━━━ Data provided ━━━

/-! ## The end of a run (R210, R211) -/

/-- Bytes a chunk's loads and stores move (R210). -/
def chunkBytes (r : PalmRun) (n : Nat) : Nat :=
  let is := (r.section_ .body).filterMap fun w => decodePalm (BitVec.ofNat 64 w)
  (is.map fun i => match i.1 with
    | .ld | .st => (n * ((UDesc.streamFmt (r.desc.stream i.2.imm.toNat)).map Fmt.bits |>.getD 0) + 7) / 8
    | .ldw | .stw => 3 * n
    | .ldwo => 2 * n
    | .wcp => (n * r.desc.wcFormat.bits + 7) / 8 + (n + 2 ^ r.desc.wcLog - 1) / 2 ^ r.desc.wcLog
    | _ => 0).sum

/-- Cycles of Palm p over its chunks. -/
def palmCycles (r : PalmRun) (p : Nat) : Nat :=
  ((List.range (r.desc.palmChunks p)).map fun k =>
    max r.desc.body ((chunkBytes r (r.desc.chunkAt (4 * k + p)).2.2 + 511) / 512)).sum

/-- Cycles of the run: the longest Palm, and 1.5 µs and 0.5 µs at 1.000 GHz (R210). -/
def runCycles (r : PalmRun) : Nat := ((List.range 4).map (palmCycles r)).foldl max 0 + 2000

/-- The status record (R211). -/
def statusRecord (r : PalmRun) : List Byte :=
  leBytes 2 r.layer ++ leBytes 2 0 ++ leBytes 4 r.step.toNat ++ leBytes 8 r.elements ++ leBytes 4 r.kept ++ leBytes 4 r.clamps
    ++ leBytes 4 r.ovfs ++ leBytes 4 ((runCycles r + 999) / 1000)
    ++ (List.range 8).flatMap fun i => leBytes 4 (Sparse.get 0 i r.sts).toNat

/-- Every chunk and every epilogue has ended. -/
def runOver (r : PalmRun) : Bool := r.chunksDone && r.units.toList.all fun u => u.pc == r.desc.pro && u.epc == r.desc.epi

/-- PALM_RUN_COMPLETE (R211): the shard's version is ready to publish and to export (R279, R292). -/
def palmEnd (s : Device) (d : Die) : Device := match (s.palm d).run with
  | some r =>
    if ¬ runOver r ∨ r.stopping then s
    else
      let s := s.writeBytes .near r.desc.status (statusRecord r)
      let s := (s.count (R.PALM_RUNS_COUNT.die d) 1).count (R.PALM_CYCLES_COUNT.die d) (4 * runCycles r)
      let s := s.onPalm d fun p => { p with run := none, regs := r.units.map (·.sets) }
      match s.ownedShard r.layer d with
      | some e => s.onFab fun f => { f with
          ran := f.ran ++ [{ entry := e, step := r.step, digest := Sparse.get 0 e f.digests }], exportDue := if s.sinks = [] then f.exportDue else f.exportDue ++ [e] }
      | none => s
  | none => s

/-- The Palms of a die have nothing to do (R19). -/
def palmIdle (s : Device) (d : Die) : Bool :=
  let p := s.palm d
  p.queue == [] && p.held == [] && p.run.isNone

/-! ## RUNPACK (R213) -/

/-- An entry of the copy in force as an FP32 code: rounded once; a value beyond FP32 saturates, as a conversion without an INF bit
does (R52, R213). -/
def rootEntry (s : Device) (c op n er : Nat) (q8 : Bool) (i j : Nat) : Nat :=
  let scale : Int := signedOf 16 er - if q8 then 55 else 61
  let word (k : Nat) : Nat := (convFloat .fp32 .rne false (.ofInt (signedOf 64 (s.near (c + 4096 + 8 * k) 8)) scale)).code
  let nt := Fx.padded n / 128
  if op = 3 ∨ op = 6 ∨ op = 7 then (if i = 0 then word j else 0)
  else if op = 4 ∨ op = 5 then
    let (i, j) := if i / 128 ≤ j / 128 then (i, j) else (j, i)
    word (16384 * TapDesc.tileNo nt (i / 128) (j / 128) + 128 * (i % 128) + j % 128)
  else
    -- a stored triangle: block row c, block column a; the mirror of its other half
    let (i, j) := if j ≤ i then (i, j) else (j, i)
    word (16384 * TapDesc.tileNo nt (j / 128) (i / 128) + 128 * (i % 128) + j % 128)

/-- The format of a form, the bytes from one piece to the next, and what the pieces cover (R213). -/
def rootFmt (form : Nat) : Fmt := if form = 0 then .fp32 else .bf16
def rootSize (dst : TDesc) (form : Nat) : Nat := (dst.rows * dst.pitch * (rootFmt form).bits + 7) / 8
def rootPieces (dst : TDesc) (form : Nat) : List (Space × Nat × Nat) :=
  (List.range (max 1 form)).flatMap fun k => TDescOps.ranges { dst with addr := dst.addr + k * rootSize dst form } (rootFmt form)

/-- RUNPACK (R213): form 1 is the first BF16 piece of R59, so an entry is rounded to FP32 and then to BF16 (log entry 162); the pieces
of forms 2 and 3 lie one behind the other at the destination. A rank outside 1 to 256 is refused (R118). -/
def runpack (s : Device) (d : Die) (iaddr : W64) (index : Nat) (dst : TDesc) (form : Nat) : Device :=
  if ¬ TDescOps.rankOk dst then s.refuseVec d iaddr
  else s.accessing (vecUnit d) (rootPieces dst form) fun s =>
  let x := s.solveDesc d index
  let (s, code) : Device × (Nat → Nat → Nat) := match s.inForce x with
    | some c => (s, fun i j => s.rootEntry c (s.near c 1) (s.near (c + 8) 4) (s.near (c + 4) 2) (s.near (c + 2) 1 == 1) i j)
    | none => (s.palmEvent d R.PALM_STAT_NOROOT, fun i j => if i = j then 0x3F800000 else 0)
  let f := rootFmt form
  let size := rootSize dst form
  let piece (k c : Nat) : Nat :=
    if form = 0 then c else pieceF k c
  let put (s : Device) (k : Nat) : Device :=
    let t := { dst with addr := dst.addr + k * size }
    (TDescOps.positions t).foldl (fun s rc => s.putCode t f rc.1 rc.2 (piece k (code rc.1 rc.2))) s
  (List.range (max 1 form)).foldl put s

end Device

/-- A Palm goes on while its die issues, and, where the die's duty is not 0, to the chunk boundary when its run stops (R212, R386). -/
def palmStep (i : PalmIssue) (o : PalmOp) (s : State) : Host.Outcome State Fault Refusal :=
  onDev s fun v =>
    if v.issues i.die || (v.duty i.die != 0 && (match (v.palm i.die).run with
      | some r => r.stopping
      | none => false)) then v.palmIssue i o else v

/-- PALM_RUN_COMPLETE (R211). -/
def execPalmRunComplete (d : Die) (s : State) : Host.Outcome State Fault Refusal := onDev s fun v => v.palmEnd d
/-- NOP of a Palm (R204). -/
def execPalmNop (i : PalmIssue) (s : State) : Host.Outcome State Fault Refusal := palmStep i .nop s
/-- LD (R204). -/
def execLd (i : PalmIssue) (s : State) : Host.Outcome State Fault Refusal := palmStep i .ld s
/-- ST (R204). -/
def execSt (i : PalmIssue) (s : State) : Host.Outcome State Fault Refusal := palmStep i .st s
/-- LDW (R204). -/
def execLdw (i : PalmIssue) (s : State) : Host.Outcome State Fault Refusal := palmStep i .ldw s
/-- LDWO (R204). -/
def execLdwo (i : PalmIssue) (s : State) : Host.Outcome State Fault Refusal := palmStep i .ldwo s
/-- STW (R204). -/
def execStw (i : PalmIssue) (s : State) : Host.Outcome State Fault Refusal := palmStep i .stw s
/-- WCP (R204). -/
def execWcp (i : PalmIssue) (s : State) : Host.Outcome State Fault Refusal := palmStep i .wcp s
/-- LDS (R204). -/
def execLds (i : PalmIssue) (s : State) : Host.Outcome State Fault Refusal := palmStep i .lds s
/-- LDH (R204). -/
def execLdh (i : PalmIssue) (s : State) : Host.Outcome State Fault Refusal := palmStep i .ldh s
/-- STS (R204). -/
def execSts (i : PalmIssue) (s : State) : Host.Outcome State Fault Refusal := palmStep i .sts s
/-- SRD (R204). -/
def execSrd (i : PalmIssue) (s : State) : Host.Outcome State Fault Refusal := palmStep i .srd s
/-- IDXR (R204). -/
def execIdxr (i : PalmIssue) (s : State) : Host.Outcome State Fault Refusal := palmStep i .idxr s
/-- IDXC (R204). -/
def execIdxc (i : PalmIssue) (s : State) : Host.Outcome State Fault Refusal := palmStep i .idxc s
/-- FADD (R204). -/
def execFadd (i : PalmIssue) (s : State) : Host.Outcome State Fault Refusal := palmStep i .fadd s
/-- FSUB (R204). -/
def execFsub (i : PalmIssue) (s : State) : Host.Outcome State Fault Refusal := palmStep i .fsub s
/-- FMUL (R204). -/
def execFmul (i : PalmIssue) (s : State) : Host.Outcome State Fault Refusal := palmStep i .fmul s
/-- FMA (R204). -/
def execFma (i : PalmIssue) (s : State) : Host.Outcome State Fault Refusal := palmStep i .fma s
/-- FNMA (R204). -/
def execFnma (i : PalmIssue) (s : State) : Host.Outcome State Fault Refusal := palmStep i .fnma s
/-- FDIV (R204). -/
def execFdiv (i : PalmIssue) (s : State) : Host.Outcome State Fault Refusal := palmStep i .fdiv s
/-- FSQRT (R204). -/
def execFsqrt (i : PalmIssue) (s : State) : Host.Outcome State Fault Refusal := palmStep i .fsqrt s
/-- FRSQ (R204). -/
def execFrsq (i : PalmIssue) (s : State) : Host.Outcome State Fault Refusal := palmStep i .frsq s
/-- FMAX (R204). -/
def execFmax (i : PalmIssue) (s : State) : Host.Outcome State Fault Refusal := palmStep i .fmax s
/-- FMIN (R204). -/
def execFmin (i : PalmIssue) (s : State) : Host.Outcome State Fault Refusal := palmStep i .fmin s
/-- FABS (R204). -/
def execFabs (i : PalmIssue) (s : State) : Host.Outcome State Fault Refusal := palmStep i .fabs s
/-- FNEG (R204). -/
def execFneg (i : PalmIssue) (s : State) : Host.Outcome State Fault Refusal := palmStep i .fneg s
/-- FCPS (R204). -/
def execFcps (i : PalmIssue) (s : State) : Host.Outcome State Fault Refusal := palmStep i .fcps s
/-- FSCL (R204). -/
def execFscl (i : PalmIssue) (s : State) : Host.Outcome State Fault Refusal := palmStep i .fscl s
/-- FEXP2 (R204). -/
def execFexp2 (i : PalmIssue) (s : State) : Host.Outcome State Fault Refusal := palmStep i .fexp2 s
/-- FLOG2 (R204). -/
def execFlog2 (i : PalmIssue) (s : State) : Host.Outcome State Fault Refusal := palmStep i .flog2 s
/-- RNDBF (R204). -/
def execRndbf (i : PalmIssue) (s : State) : Host.Outcome State Fault Refusal := palmStep i .rndbf s
/-- RNDE4 (R204). -/
def execRnde4 (i : PalmIssue) (s : State) : Host.Outcome State Fault Refusal := palmStep i .rnde4 s
/-- IADD (R204). -/
def execIadd (i : PalmIssue) (s : State) : Host.Outcome State Fault Refusal := palmStep i .iadd s
/-- IAND (R204). -/
def execIand (i : PalmIssue) (s : State) : Host.Outcome State Fault Refusal := palmStep i .iand s
/-- CVTFI (R204). -/
def execCvtfi (i : PalmIssue) (s : State) : Host.Outcome State Fault Refusal := palmStep i .cvtfi s
/-- CVTIF (R204). -/
def execCvtif (i : PalmIssue) (s : State) : Host.Outcome State Fault Refusal := palmStep i .cvtif s
/-- FCMP (R204). -/
def execFcmp (i : PalmIssue) (s : State) : Host.Outcome State Fault Refusal := palmStep i .fcmp s
/-- FCLS (R204). -/
def execFcls (i : PalmIssue) (s : State) : Host.Outcome State Fault Refusal := palmStep i .fcls s
/-- PAND (R204). -/
def execPand (i : PalmIssue) (s : State) : Host.Outcome State Fault Refusal := palmStep i .pand s
/-- POR (R204). -/
def execPor (i : PalmIssue) (s : State) : Host.Outcome State Fault Refusal := palmStep i .por s
/-- PNOT (R204). -/
def execPnot (i : PalmIssue) (s : State) : Host.Outcome State Fault Refusal := palmStep i .pnot s
/-- SEL (R204). -/
def execSel (i : PalmIssue) (s : State) : Host.Outcome State Fault Refusal := palmStep i .sel s
/-- MOV (R204). -/
def execMov (i : PalmIssue) (s : State) : Host.Outcome State Fault Refusal := palmStep i .mov s
/-- BSUM (R204). -/
def execBsum (i : PalmIssue) (s : State) : Host.Outcome State Fault Refusal := palmStep i .bsum s
/-- BSSQ (R204). -/
def execBssq (i : PalmIssue) (s : State) : Host.Outcome State Fault Refusal := palmStep i .bssq s
/-- BMAX (R204). -/
def execBmax (i : PalmIssue) (s : State) : Host.Outcome State Fault Refusal := palmStep i .bmax s
/-- BMIN (R204). -/
def execBmin (i : PalmIssue) (s : State) : Host.Outcome State Fault Refusal := palmStep i .bmin s
/-- BCNT (R204). -/
def execBcnt (i : PalmIssue) (s : State) : Host.Outcome State Fault Refusal := palmStep i .bcnt s
/-- ACCS (R204). -/
def execAccs (i : PalmIssue) (s : State) : Host.Outcome State Fault Refusal := palmStep i .accs s

end Sys2Proof.Machine
end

━━━

### Exercise
Beginning with the line containing "BSUM (R204). -/" in the material above, copy every line exactly until you have copied the line containing "ACCS (R204). -/".

### Solved exercise
/-- BSUM (R204). -/
def execBsum (i : PalmIssue) (s : State) : Host.Outcome State Fault Refusal := palmStep i .bsum s
/-- BSSQ (R204). -/
def execBssq (i : PalmIssue) (s : State) : Host.Outcome State Fault Refusal := palmStep i .bssq s
/-- BMAX (R204). -/
def execBmax (i : PalmIssue) (s : State) : Host.Outcome State Fault Refusal := palmStep i .bmax s
/-- BMIN (R204). -/
def execBmin (i : PalmIssue) (s : State) : Host.Outcome State Fault Refusal := palmStep i .bmin s
/-- BCNT (R204). -/
def execBcnt (i : PalmIssue) (s : State) : Host.Outcome State Fault Refusal := palmStep i .bcnt s
/-- ACCS (R204). -/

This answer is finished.